■ Your assignment
When you reach the line containing "let t := t.when (ciOp" in the entries below, begin reproducing lines exactly, and stop once the line containing "let t := t.when (st != 0)" is done.

[Excerpts from a dataset]
#####
-- ==== Sys2Proof/Machine/Copy.lean ====
section
/-! DEFINITION. Planned copies, the write interlock, device sparing, scrubbing and the data ports (chapter 05). -/

namespace Sys2Proof.Machine

/-! ## CPD fields (Table 5.4) -/

def cpdFld (w : List Nat) (i lo n : Nat) : Nat := bits (w.getD i 0) lo n
def cpdKind (w : List Nat) : Nat := cpdFld w 0 0 4
def cpdCe (w : List Nat) : Nat := cpdFld w 0 4 5
def cpdTgt (w : List Nat) : Bool := cpdFld w 0 9 1 == 1
def cpdReplay (w : List Nat) : Nat := cpdFld w 0 13 2
def cpdSrc (w : List Nat) : Nat := cpdFld w 2 0 32 + cpdFld w 3 0 16 * 2 ^ 32
def cpdDst (w : List Nat) : Nat := cpdFld w 4 0 32 + cpdFld w 5 0 16 * 2 ^ 32
def cpdSrcStride (w : List Nat) : Nat := cpdFld w 3 16 16
def cpdDstStride (w : List Nat) : Nat := cpdFld w 5 16 16
def cpdRowLen (w : List Nat) : Nat := cpdFld w 6 0 20
/-- Rows (R142). -/
def cpdRows (w : List Nat) : Nat := cpdFld w 6 20 12 + 1
/-- TARGET of a PUT or GET. -/
def cpdTarget (w : List Nat) : Nat := if cpdKind w = 3 then cpdDstStride w else cpdSrcStride w

/-! ## Acceptance (R143, Table 5.5) -/

/-- REJ_RESERVED; `own` is the issuing tending core's logical engine when it must be named. -/
def State.cpdReservedBad (s : State) (w : List Nat) (levelP : Bool) (own : Option Nat) : Bool :=
  !(cpdKind w == 2 || cpdKind w == 3 || cpdKind w == 4) || (s.ceUnit (cpdCe w)).isNone || own.elim false (fun n => n != cpdCe w) ||
  cpdReplay w == 3 || cpdFld w 0 24 8 != 0 || cpdFld w 1 28 4 != 0 || (cpdFld w 0 15 1 == 0 && cpdFld w 0 16 2 != 0) ||
  (cpdFld w 0 15 1 == 1 && levelP) || (cpdKind w != 2 && cpdTarget w / 4096 != 0)

/-- A module address lies in a tile store or a tending core's local memory. -/
def inSlotMemory (a : Nat) : Bool :=
  match spaceOf a with
  | .tile _ _ => true
  | .tcLocal _ _ _ => true
  | _ => false

/-- REJ_SHAPE. REPLAY other than NONE is judged by the memory in which the first byte of DST lies (DESIGN CHOICE,
notes/assumptions/55.md). -/
def cpdShapeBad (w : List Nat) : Bool :=
  cpdRowLen w == 0 ||
  (cpdKind w == 2 && decide (1 < cpdRows w) && (cpdDstStride w == 0 || decide (cpdDstStride w * 64 < cpdRowLen w))) ||
  (cpdKind w == 2 && cpdRows w == 1 && (cpdSrcStride w != 0 || cpdDstStride w != 0)) ||
  (cpdKind w != 2 && decide (1 < cpdRows w)) ||
  (cpdReplay w != 0 && (cpdKind w == 3 || !inSlotMemory (cpdDst w)))

/-- REJ_BOUNDS: a byte outside what the partition or the level reaches, or a TARGET without a connection in RTS (R258). -/
def State.cpdBoundsBad (s : State) (p : Nat) (levelP : Bool) (w : List Nat) : Bool :=
  (cpdKind w != 3 && (List.range (cpdRows w)).any (fun r => !s.openRange p levelP (cpdDst w + 64 * cpdDstStride w * (if cpdKind w = 2 then r else 0)) (cpdRowLen w))) ||
  (cpdKind w != 4 && (List.range (cpdRows w)).any (fun r => !s.openRange p levelP (cpdSrc w + 64 * cpdSrcStride w * (if cpdKind w = 2 then r else 0)) (cpdRowLen w))) ||
  (cpdKind w != 2 && (decide (s.queueCount p 0 ≤ cpdTarget w) || (s.connFor p (cpdTarget w)).isNone))
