/-- GCM_DEC (R322, R323): the plaintext is written as it runs; zeros over DST and AUTH_FAIL when the tag does not match. -/
def State.gcmDec (s : State) (r : CipherReq) : State :=
  let w := r.words
  let key := r.key.elim [] (·.mat)
  let res := s.ciInput r 3
  match s.gcmBegin r true (res.take 12) key with
  | .error st => s.ciDone r st
  | .ok c =>
    let ct := s.ciInput r 0
    let c2 := c.after key ct
    let t := s.ciWrite r (ciDst w) (gctr (keySchedule key) c.ctr ct)
    if ciEnds w && gcmTag (keySchedule key) c.iv c2.y c2.aad c2.text != (res.drop 16).take 16 then
      (t.ciWrite r (ciDst w) (List.replicate ct.length 0)).ciDone r 6
    else (t.gcmKeep r c2).ciDone r 0

/-- XTS_ENC and XTS_DEC: data units numbered from AUX. -/
def State.xtsRun (s : State) (r : CipherReq) (enc : Bool) : State :=
  (s.ciWrite r (ciDst r.words) (xts enc (r.key.elim [] (·.mat)) (ciUnit r.words) (ciAux r.words) (s.ciInput r 0))).ciDone r 0

/-- HASH (R322): the context holds the Keccak state in the clear. -/
def State.hashRun (s : State) (r : CipherReq) : State :=
  let w := r.words
  let c := s.ciInput r 2
  if !ciBegins w && (c.getD 200 0 != ciParam w) then s.ciDone r 7
  else
    let st := if ciBegins w then keccakZero else c.take 200
    let n := if ciBegins w then 0 else leNat ((c.drop 208).take 8)
    let inp := s.ciInput r 0
    if ciEnds w then
      (s.ciWrite r (ciDst w) (squeeze (finish st (if ciShake w then 0x1F else 0x06) inp) (ciOut w))).ciDone r 0
    else
      (s.ciWrite r (ciCtx w) (absorb st inp ++ [ciParam w, 0, 0, 0, 0, 0, 0, 0] ++ leBytes 8 (n + inp.length) ++ List.replicate 40 0)).ciDone r 0

/-- The 72 bytes of a slot that KW wraps (R320; their order is the model's, notes/assumptions/18.md). -/
def KeySlot.text (x : KeySlot) : List Nat := [x.typ, x.usage, x.gen, 0, 0, 0, 0, 0] ++ x.mat ++ List.replicate (64 - x.mat.length) 0
/-- The slot that 72 such bytes fill; `era` counts the erasures of the slot they go to. -/
def KeySlot.ofText (era : Nat) (t : List Nat) : KeySlot :=
  { full := true, era := era, typ := t.getD 0 0, usage := t.getD 1 0, gen := t.getD 2 0, mat := (t.drop 8).take (keyBytes (t.getD 0 0)) }

/-- A slot filled (R318). -/
def State.fillSlot (s : State) (r : CipherReq) (mat : List Nat) : State :=
  let k := ciSlot r.words
  let x := s.keySlot r.part k
  if x.full then s.ciDone r 8
  else (s.setKeySlot r.part k { x with full := true, typ := ciParam r.words, usage := ciUsage r.words, gen := (x.gen + 1) % 256, mat := mat }).ciDone r 0

/-- ERASE (R319): the slot is empty for everything that has not started with it. -/
def State.eraseSlot (s : State) (p k : Nat) : State :=
  let x := s.keySlot p k
  s.setKeySlot p k { KeySlot.reset with gen := (x.gen + 1) % 256, era := x.era + 1 }

/-- The slots of a partition from slot `k` on, which enter its grant or leave it, are erased (R158, R317). -/
def State.eraseSlots (s : State) (p k : Nat) : State :=
  let mine := fun (x : Nat) => x / 512 == p && decide (k ≤ x % 512)
  let t : State := { s with ciph := { s.ciph with keys := s.ciph.keys.map (fun e => if mine e.1 then (e.1, { KeySlot.reset with gen := (e.2.gen + 1) % 256, era := e.2.era + 1 }) else e) } }
  t.each 16 (fun i t => t.setCipherCore i { t.cipherCore i with cache := (t.cipherCore i).cache.filter (fun x => !mine x) })

/-- Every core erases its cached copy of a slot's key (R319). -/
def State.uncache (s : State) (p k : Nat) : State :=
  s.each 16 (fun i t => t.setCipherCore i { t.cipherCore i with cache := (t.cipherCore i).cache.filter (fun y => y != p * 512 + k) })

/-- WRAP and UNWRAP under the partition key (R320); a partition without one has KEY_EMPTY. -/
def State.wrapRun (s : State) (r : CipherReq) : State :=
  match s.partKey r.part, r.key with
  | some pk, some x => (s.ciWrite r (ciDst r.words) (kwWrap pk x.text)).ciDone r 0
  | _, _ => s.ciDone r 4
def State.unwrapRun (s : State) (r : CipherReq) : State :=
  match s.partKey r.part with
  | none => s.ciDone r 4
  | some pk =>
    match kwUnwrap pk (s.ciInput r 0) with
    | none => s.ciDone r 6
    | some t => if (s.keySlot r.part (ciSlot r.words)).full then s.ciDone r 8 else (s.setKeySlot r.part (ciSlot r.words) (KeySlot.ofText (s.keySlot r.part (ciSlot r.words)).era t)).ciDone r 0

/-! ## End (R311, R319) -/

/-- Started work still holds the key that an ERASE took away, one from before the slot's last erasure: a request, or a packet that
waits to leave and is sealed then. -/
def State.keyInUse (s : State) (r : CipherReq) : Bool :=
  let k := ciSlot r.words
  let era := (s.keySlot r.part k).era
  ciOp r.words == 8 &&
    (s.ciph.reqs.any (fun e => e.id != r.id && e.part == r.part && ciSlot e.words == k && e.key.elim false (fun x => x.era != era) &&
      (match e.stage with | .started _ => true | _ => false)) ||
     (List.range 26).any (fun l => (s.port l).waiting.any (fun f => match f.body with
      | .rkt _ _ d => d.slot.elim false (fun x => x.1 == r.part * 512 + k && x.2 != era)
      | _ => false)))

/-- CIPHER_COMPLETE: the request's records, its bump and its CQE. -/
def State.completeCipher (s : State) (r : CipherReq) (st : Nat) : State :=
  let w := r.words
  let cp2 := r.queue == 0xFFFF
  let t := { s with ciph := { s.ciph with reqs := s.ciph.reqs.filter (fun e => e.id != r.id) } }
  let t := t.when (ciOp w == 8 && st == 0) (fun t => t.uncache r.part (ciSlot w))
  let t := t.when (st != 0) (fun t => (((t.wr Reg.CIPH_ERR_INFO_STATUS st).wr Reg.CIPH_ERR_INFO_PART r.part).wr Reg.CIPH_ERR_INFO_QUEUE r.queue).wr
    Reg.CIPH_ERR_INFO_USER (ciFld w 2 0 32))
  let t := match st with
    | 6 => t.ciphEvent Reg.CIPH_EVENT_AUTH_FAIL
    | 9 => t.ciphEvent Reg.CIPH_EVENT_MEM_ERR
    | _ => t
  if r.silent then t
  else
    let t := t.when (st == 0 && bit (w.getD 0 0) 5) (fun t => t.bump r.part (0x400 + ciFld w 0 6 6))
    let cq := if cp2 then ciFld w 10 0 12 else bits (s.queue r.part 3 (2048 + r.queue)).w4 0 12
    let logN := (s.queue r.part 3 (2048 + r.queue)).logN
    t.when (bit (w.getD 0 0) 4 && !(cp2 && (ciGcm w || ciShake w))) (fun t => t.postCqe r.part cq
      { status := st, kind := 6, op := 0, imm := false, queue := r.queue, index := if cp2 then 0 else r.idx % 2 ^ logN,
        info := if ciOp w = 1 then r.info else 0, user := ciFld w 2 0 32 })

/-- Host bytes of an input arrive, or their read fails with HOST_ERR (R185). -/
def State.cipherHostData (s : State) (id off : Nat) (bs : List Nat) : State :=
  match s.ciReq id with
  | none => s
  | some r => s.setCiReq { r with
      missing := r.missing - bs.length
      host := (List.range bs.length).foldl (fun m i => Tab.set (0 : Byte) m (off + i) (BitVec.ofNat 8 (bs.getD i 0))) r.host }
def State.cipherHostFail (s : State) (id : Nat) : State :=
  match s.ciReq id with
  | none => s
  | some r => (match r.stage with
    | .started _ => s.ciDone r 0xA
    | _ => s)

/-! ## Resets, partitions and alarms (R313, R314, R317, R320, R321, R327, R328) -/

/-- Clearing EN of a request queue: unfetched requests go, those not started end with ABORTED (R313). -/
def State.cipherReset (s : State) (p q : Nat) : State :=
  let t := s.setQueue p 3 (2048 + q) { s.queue p 3 (2048 + q) with fetchAt := (s.queue p 3 (2048 + q)).pi, latched := none }
  t.endReqs (fun r => r.part == p && r.queue == q && decide (r.stage = .queued)) 0xB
#####
■ Task result
  let t := t.when (ciOp w == 8 && st == 0) (fun t => t.uncache r.part (ciSlot w))
  let t := t.when (st != 0) (fun t => (((t.wr Reg.CIPH_ERR_INFO_STATUS st).wr Reg.CIPH_ERR_INFO_PART r.part).wr Reg.CIPH_ERR_INFO_QUEUE r.queue).wr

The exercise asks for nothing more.